If God wasn’t personal, if He was an abstract force He would not be able to communicate with us by His word or by prayer. He would be, as C.S Lewis put it “an infinitely extended rice pudding.” And although I do enjoy rice pudding every once in a while (though not often), rice pudding makes one horrible god.

Truth 2: God is plural

The mystery of this notion is revealed to us in Gen1:26 when God states “Let us make man in our image.” Notice in this statement two important words the first one is “us” and then the second one is “our.” The plurality of God isn’t taken much farther after that but, Packer writes “…in the New Testament, God is revealed as truly and personally plural.” Of course we know this as the Trinity (Father, Son and Holy Spirit). J.I Packer gives a beautiful explanation on what the Trinity is, not their roles, but who they are and what they do as a whole. He states that the Trinity is “three persons within the unity of God’s being, three persons who relate to each other as persons, and who operate as a team for the salvation of God’s people.” Meaning that the three persons of God (who are in perfect unity with each other) each have personalities, and each have a part to play (together, perfectly) in saving God’s people.
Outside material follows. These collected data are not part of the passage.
-- ==== Sys2Proof/Laws/Mixer.lean ====
section
/-! SUPPORT. The phases of a frame: the position of a sample in plain arithmetic, what the primary samples of a
frame are, and what the pull leaves. -/

namespace Sys2Proof.Machine

/-- `sample_offset >> 16` in plain arithmetic (R32). -/
theorem wholePart_toNat (offset : BitVec 64) : (wholePart offset).toNat = offset.toNat / 65536 := by
  have := offset.isLt
  simp only [wholePart, BitVec.extractLsb'_toNat, Config.fracBits, Nat.shiftRight_eq_div_pow]
  omega

/-- The index the loop computes for sample `j` is `sourceIndex` (R213 line 6). -/
theorem sourceIndex_eq (s : State) (j : Nat) :
    (wholePart (s.sampleOffset + BitVec.ofNat 64 j * s.sampleStep.setWidth 64) - wholePart s.sampleOffset).toNat =
      sourceIndex s j := by
  have hstep : (s.sampleStep.setWidth 64).toNat = s.sampleStep.toNat := by
    have := s.sampleStep.isLt
    simp only [BitVec.toNat_setWidth]
    omega
  have hmul : (BitVec.ofNat 64 j * s.sampleStep.setWidth 64).toNat = j * s.sampleStep.toNat % 2 ^ 64 := by
    rw [BitVec.toNat_mul, hstep, BitVec.toNat_ofNat, Nat.mod_mul_mod]
  have ho := s.sampleOffset.isLt
  rw [BitVec.toNat_sub, wholePart_toNat, wholePart_toNat, BitVec.toNat_add, hmul, Nat.add_mod_mod, sourceIndex]
  omega

/-- The position after `count` samples (R213 line 12). -/
theorem position_eq (s : State) (count : Nat) :
    s.sampleOffset + BitVec.ofNat 64 count * s.sampleStep.setWidth 64 =
      BitVec.ofNat 64 (s.sampleOffset.toNat + count * s.sampleStep.toNat) := by
  rw [BitVec.ofNat_add, BitVec.ofNat_toNat, BitVec.setWidth_eq, ← BitVec.toNat_inj]
  have hstep : (s.sampleStep.setWidth 64).toNat = s.sampleStep.toNat := by
    have := s.sampleStep.isLt
    simp only [BitVec.toNat_setWidth]
    omega
  simp only [BitVec.toNat_add, BitVec.toNat_mul, hstep, BitVec.toNat_ofNat, Nat.mod_mul_mod, Nat.add_mod_mod]

/-- What the loop of a frame gives: its length, where the position ends, which byte each sample is, and why it
ends (R213). -/
theorem primarySamples_spec (s : State) (hn : 0 < s.n.val) (samples : List Sample) (final : BitVec 64)
    (h : primarySamples s = (samples, final)) :
    samples.length ≤ s.n.val * s.sampleFactor.toNat ∧
    final = BitVec.ofNat 64 (s.sampleOffset.toNat + samples.length * s.sampleStep.toNat) ∧
    (∀ j, j < samples.length → ∃ k : Fin 4, k.val < s.n.val ∧ k.val = sourceIndex s j ∧
      samples[j]? = some (pcm s.buf[k])) ∧
    (samples.length = s.n.val * s.sampleFactor.toNat ∨ s.n.val ≤ sourceIndex s samples.length) := by
  rw [primarySamples, if_pos hn] at h
  obtain ⟨h1, h2, h3, h4⟩ := resample_spec _ _ _ _ _ _ _ _ h
  refine ⟨h1, by rw [h2, position_eq], fun j hj => ?_, by rwa [sourceIndex_eq] at h4⟩
  obtain ⟨k, hk⟩ := h3 j hj
  exact ⟨k, by rwa [sourceIndex_eq] at hk⟩

/-- The first sample of a frame is the first byte pulled. -/
@[simp] theorem sourceIndex_zero (s : State) : sourceIndex s 0 = 0 := by
  have := s.sampleOffset.isLt
  simp only [sourceIndex]
  omega

/-- With bytes pulled and a factor set, the loop gives at least one sample. -/
theorem primarySamples_pos (s : State) (hn : 0 < s.n.val) (hf : 0 < s.sampleFactor.toNat) :
    1 ≤ (primarySamples s).1.length := by
  rcases hp : primarySamples s with ⟨samples, final⟩
  obtain ⟨-, -, -, h⟩ := primarySamples_spec s hn samples final hp
  rcases h with h | h
  · exact h ▸ Nat.mul_pos hn hf
  · rcases Nat.eq_zero_or_pos samples.length with h0 | h0
    · rw [h0, sourceIndex_zero] at h
      omega
    · exact h0

/-- Without bytes, or without a factor, the loop gives nothing and leaves the position (R215). -/
theorem primarySamples_none (s : State) (h : s.n.val = 0 ∨ s.sampleFactor.toNat = 0) :
    primarySamples s = ([], s.sampleOffset) := by
  rw [primarySamples]
  split_ifs with hn
  · rw [h.resolve_left (by omega), Nat.mul_zero, resample]
  · rfl

/-- A delivered frame has two values for each sample (R36). -/
theorem mixed_length (samples : List Sample) (sec : List Sample) :
    (mix (stereo samples) (secondaryFill (2 * samples.length) sec)).length = 2 * samples.length := by
  simp

/-- The pull of `F2` (R212 line 7). -/
@[simp] theorem pull_n (s : State) : (pull s).n.val = min (fifoLevel s) 4 := rfl

@[simp] theorem pull_buf (s : State) : (pull s).buf = overlay s.buf (fifoBytes s (popCount s 4)) := rfl

@[simp] theorem pull_head (s : State) : (pull s).head = s.head + BitVec.ofNat 10 (popCount s 4) := rfl

/-- The hold of `F2` in terms of its three reasons (R212 lines 5, 6). -/
theorem pullReady_iff (s : State) :
    pullReady s = true ↔ s.pullArmed = false ∨ 1 ≤ fifoLevel s ∨ waitOver s = true := by
  simp [pullReady, or_assoc]

/-- Without a limit the wait is never over (R219). -/
theorem waitOver_unbounded (s : State) (h : s.params.mixWaitLimit = none) : waitOver s = false := by
  simp [waitOver, h]

/-- With a finite limit the wait is over when the failed polls reach it (R219). -/
theorem waitOver_bounded (s : State) (limit : Nat) (h : s.params.mixWaitLimit = some limit) :
    waitOver s = decide (limit ≤ s.waitPolls) := by
  simp [waitOver, h]

end Sys2Proof.Machine
end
Although the word and concept of the Trinity wasn’t really developed until the later centuries, Packer states that “the reality was there ‘in solution’ all along…the three persons…are distinct in the New Testament, though it has no technical terms for expressing their shared life…when they say ‘God’ (in the Bible) they are usually, like Jesus, speaking of the Father rather than of the three together, but they make it very clear that the three are one in both being and purpose, and they work together for our salvation.” The nature of the Trinity is beyond our understanding, meaning that is a mystery. However this doesn’t mean that it isn’t a truth and a doctrine because the Trinity is clearly shown throughout the New Testament. It is here that J.I Packer unpacks the gospel in relation to the doctrine of the Trinity. He writes “The gospel is the good news of God the Father planning our salvation, God the Son, the Mediator, achieving it for us, and God the Holy Spirit applying it to us as the gracious, willing guest who indwells in us.” It is clear that God the Father, Son and Spirit works together to achieve and maintain our salvation. Denying the truth and reality of the Trinity will lead to everything else falling apart.

Truth 3: God is perfect

What this truth means is that God isn’t lacking in anything or needing improvement. Meaning that He is beyond all that because, as Packer puts it “he is already and eternally perfect, of his own kind, which is a kind that is unique to himself.” Meaning that he (God) is the only one that is perfect in the eternal sense. In Biblical culture, a name was incredibly important. It showed the nature of the person. In Exodus we see instances where God shows himself to Moses and states his name. The first is at the burning bush, where God commands Moses to go back to Egypt and free His people. Moses asks God what name to give the Israelites if they ask him who sent him. To this God replies “I AM WHO I AM” which becomes Yahweh, translated to I AM. The question that Packer then proposes is “What is going on here?” Why did God give Moses that name to say, instead of another? J.I Packer then says that it is “the covenant name God gives Himself to express His commitment to His people.” He continues, “In that far-off world, God would not be your God if he did not give you his name. For God’s people to know his name was thus the sign and proof of his bonding with them, and by telling them God’s name, Moses would be confirming that fact.” This means that, Biblically, if we were in that culture, this is the way that we would know that we belonged to God.  His name can also be translated to “I AM WHAT I AM” or “I WILL BE WHAT I WILL BE” which then answers the question of “How does God exist?” Meaning that He exists as the “God of eternal and self-sustaining self-determination. He simply is and always was and ever will be, working out his will in sovereignty over his world. He is the God who is there, who is everywhere present and everywhere in control. He ordained what is now and ordains what will be.” Simply put, He perfectly exists, and He always has, and He always will. He sees and works His will over the world that He has created. He has seen and allowed what is present and what will happen in the future.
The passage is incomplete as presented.